* _Exercise goal_: Two lines in the data below mark the range: the one with "d1.respondBusy e.src e.op r" and the one with "if d.power.timerWake &&". Return both, along with every line between them, exactly.

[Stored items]
/-- A command that is accepted: firmware raises the core clock (R392) and Tally event 6 counts it. -/
def Dev.accepted (d : Dev) : Dev := (d.mapMgmt fun m => { m with coreFast := true }).tallyEvent 6 1

/-- A CDB instance shows its command in progress. -/
def Dev.cdbBusy (d : Dev) (src : Src) (op : Nat) : Dev :=
  match src with
  | .cdb i => d.mapMgmt fun m => { m with cdb := m.cdb.set i { m.cdb.get i with busy := true, cmd := op } }
  | _ => d

/-- Ends a standard CDB command: success with a reply, or failure with a reason and no KCI reply (R269, R270). The reasons are
CMIS's: 0 none given, 1 unknown command ID, 2 a parameter out of range, 5 CdbChkCode (PRESUMED, log entry 32). -/
def Dev.cdbDone (d : Dev) (i : Fin 2) (op : Nat) (success : Bool) (failure : Nat) (reply : List Byte) : Dev :=
  d.mapMgmt fun m => { m with cdb := m.cdb.set i { m.cdb.get i with
    cmd := op, busy := false, success := success, failure := failure, reply := reply } }.flag (6 + i.val)

/-- Firmware has accepted a command: it is counted (R392, Tally event 6). The boot ROM accepts SYS.ID.GET alone and counts nothing
(R297). -/
def Dev.count (d : Dev) : Dev := if d.fwRun then d.accepted else d

/-- A command that is complete: accepted, and its response delivered; a reply its path has no room for is BAD_PARAM without an
acceptance and with no effect (R270). `y` is the device after the command's effect, `x` the device before it. -/
def Dev.completes (x : Dev) (e : Accepted) (y : Dev) (p : List Byte) : Dev :=
  if p.length ≤ srcRoom e.src then (y.respond e.src e.op .ok p).count else x.respond e.src e.op .badParam []

/-- A command that its own checks turn away: a status and no effect. -/
def Dev.declines (x : Dev) (e : Accepted) (st : Status) : Dev := x.respond e.src e.op st []

/-- An accepted command that is not complete: it is listed with what it waits for. -/
def Dev.holds (y : Dev) (e : Accepted) (w : Wait) : Dev :=
  ((y.cdbBusy e.src e.op).mapMgmt fun m => { m with outst := m.outst ++ [{ e with wait := w }] }).count

/-- Runs an admitted command's body on the device and delivers its response. -/
def Dev.runBody (d : Dev) (e : Accepted) (body : Dev → Res) : Dev :=
  match body d with
  | .ok d1 p => d.completes e d1 p
  | .no st => d.declines e st
  | .busy r => d.respondBusy e.src e.op r
  | .busyWith d1 r => d1.respondBusy e.src e.op r
  | .refuse d1 st => d1.respond e.src e.op st []
  | .late d1 st => (d1.respond e.src e.op st []).count
  | .hold d1 w => d1.holds e w

/-- Drops one entry of the outstanding list. -/
def Dev.unlist (d : Dev) (a : Accepted) : Dev := d.mapMgmt fun m => { m with outst := m.outst.erase a }

/-- Whether the source's path can carry a command now: an SPI frame needs room in the response queue (R264), a CDB instance
must be reached and free (R260, R269), an applet must be running, a relayed command needs the twin attached. -/
def Dev.pathOpen (d : Dev) : Src → Bool
  | .spi _ => d.pinsLive
  | .cdb i => d.twoWire && !(d.mgmt.cdb.get i).busy
  | .applet a => (d.mgmt.applets.get a).state == 2 && (d.mgmt.applets.get a).window != some (d.now / (20 * tickMs))
  | .twin _ => d.rd F.XC_STAT_STATE == 3

/-- A command other than SYS.ID.GET, SYS.PWR.GET and POT.STAT.GET arrives: after a timer wake the device stays awake (R401). -/
def Dev.arrives (d : Dev) (op : Nat) : Dev :=
  if d.power.timerWake && op ≠ 0xA000 && op ≠ 0xA050 && op ≠ 0xA700 then { d with power := { d.power with timerWake := false } } else d

/-- The entry of a command accepted now: its source, opcode, class, the time, and the lanes it touches and the halves whose family it
changes. -/
def Dev.entry (d : Dev) (src : Src) (op : Nat) (cls : Cls) (lanes : Nat := 0) (fam : Nat := 0) : Accepted :=
  ⟨src, op, cls, d.now, lanes, fam, .start⟩

/-- Firmware admits a command (R264, R275, R277, R295): firmware runs, the command's path is open, SPI has room for its response, an
applet may give it, and neither a depth nor a conflict stands against it. -/
def Dev.admits (d : Dev) (src : Src) (op : Nat) (cls : Cls) (lanes : Nat := 0) (fam : Nat := 0) : Bool :=
  d.phase == .fw && d.pathOpen src && !(srcSpi src && 8 ≤ d.mgmt.rspq.length) && !(!srcHost src && appletDenied op cls) &&
    (d.admission src cls lanes fam).isNone

/-- Every KCI command, once its opcode and LEN have passed steps 2 and 3 of R273: under the boot ROM only SYS.ID.GET is served; under
firmware the command meets R295 and the admission of R275, and an admitted one executes at once. `lanes` and `fam` are the lanes
it touches and the halves whose family it changes. -/
def Dev.kci (d : Dev) (src : Src) (op : Nat) (cls : Cls) (body : Dev → Res) (lanes : Nat := 0) (fam : Nat := 0) : Dev :=
  if !(d.phase == .fw || d.phase == .rom || d.phase == .romFailed) || !d.pathOpen src then d
  else if srcSpi src && 8 ≤ d.mgmt.rspq.length then d.mapMgmt fun m => { m with reqdrop := true }
  else if d.phase != .fw then
    (if op == 0xA000 then d.runBody (d.entry src op cls) body else d.respond src op .notReady [])
  else if !srcHost src && appletDenied op cls then d.respond src op .denied []
  else match d.admission src cls lanes fam with
    | some r => (d.arrives op).respondBusy src op r
    | none => (d.arrives op).runBody ((d.arrives op).entry src op cls lanes fam) body

/-- A KCI command after which, once it has been admitted, the device goes on at once with what is then due. -/
def Dev.kciThen (d : Dev) (src : Src) (op : Nat) (cls : Cls) (body : Dev → Res) (lanes fam : Nat) (next : Dev → Dev) : Dev :=
  let r := d.kci src op cls body lanes fam
  if d.admits src op cls lanes fam then next r else r

/-- Completes every outstanding command that `f` has a result for. -/
def Dev.settle (d : Dev) (f : Accepted → Option (Status × List Byte)) : Dev :=
  d.mgmt.outst.foldl (fun e a =>
    match f a with
    | some (st, p) => (e.unlist a).respond a.src a.op st p
    | none => e) d

/-- Completes the outstanding commands that wait for exactly `w`. -/
def Dev.settleWait (d : Dev) (w : Wait) (st : Status) (p : List Byte) : Dev :=
  d.settle fun a => if a.wait == w then some (st, p) else none

/-- Changes what outstanding commands wait for. -/
def Dev.mapWait (d : Dev) (f : Wait → Wait) : Dev :=
  d.mapMgmt fun m => { m with outst := m.outst.map fun a => { a with wait := f a.wait } }

/-- A check of a byte operand against a keep value. -/
def okKeep (v hi : Nat) : Bool := v ≤ hi || v == 0xFF

/-- Lifts an effect on the device to the machine; memory and the queue stay. -/
def lift (f : Dev → Dev) (s : State) : Host.Outcome State Fault Refusal := .next { s with dev := f s.dev }

/-- Lifts an effect on memory and the device to the machine; the queue stays. -/
def liftMem (f : Memory → Dev → Memory × Dev) (s : State) : Host.Outcome State Fault Refusal :=
  .next { s with mem := (f s.mem s.dev).1, dev := (f s.mem s.dev).2 }

end Sys2Proof.Machine
end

* _Exercise response_:
  | .busyWith d1 r => d1.respondBusy e.src e.op r
  | .refuse d1 st => d1.respond e.src e.op st []
  | .late d1 st => (d1.respond e.src e.op st []).count
  | .hold d1 w => d1.holds e w

/-- Drops one entry of the outstanding list. -/
def Dev.unlist (d : Dev) (a : Accepted) : Dev := d.mapMgmt fun m => { m with outst := m.outst.erase a }

/-- Whether the source's path can carry a command now: an SPI frame needs room in the response queue (R264), a CDB instance
must be reached and free (R260, R269), an applet must be running, a relayed command needs the twin attached. -/
def Dev.pathOpen (d : Dev) : Src → Bool
  | .spi _ => d.pinsLive
  | .cdb i => d.twoWire && !(d.mgmt.cdb.get i).busy
  | .applet a => (d.mgmt.applets.get a).state == 2 && (d.mgmt.applets.get a).window != some (d.now / (20 * tickMs))
  | .twin _ => d.rd F.XC_STAT_STATE == 3

/-- A command other than SYS.ID.GET, SYS.PWR.GET and POT.STAT.GET arrives: after a timer wake the device stays awake (R401). -/
def Dev.arrives (d : Dev) (op : Nat) : Dev :=
  if d.power.timerWake && op ≠ 0xA000 && op ≠ 0xA050 && op ≠ 0xA700 then { d with power := { d.power with timerWake := false } } else d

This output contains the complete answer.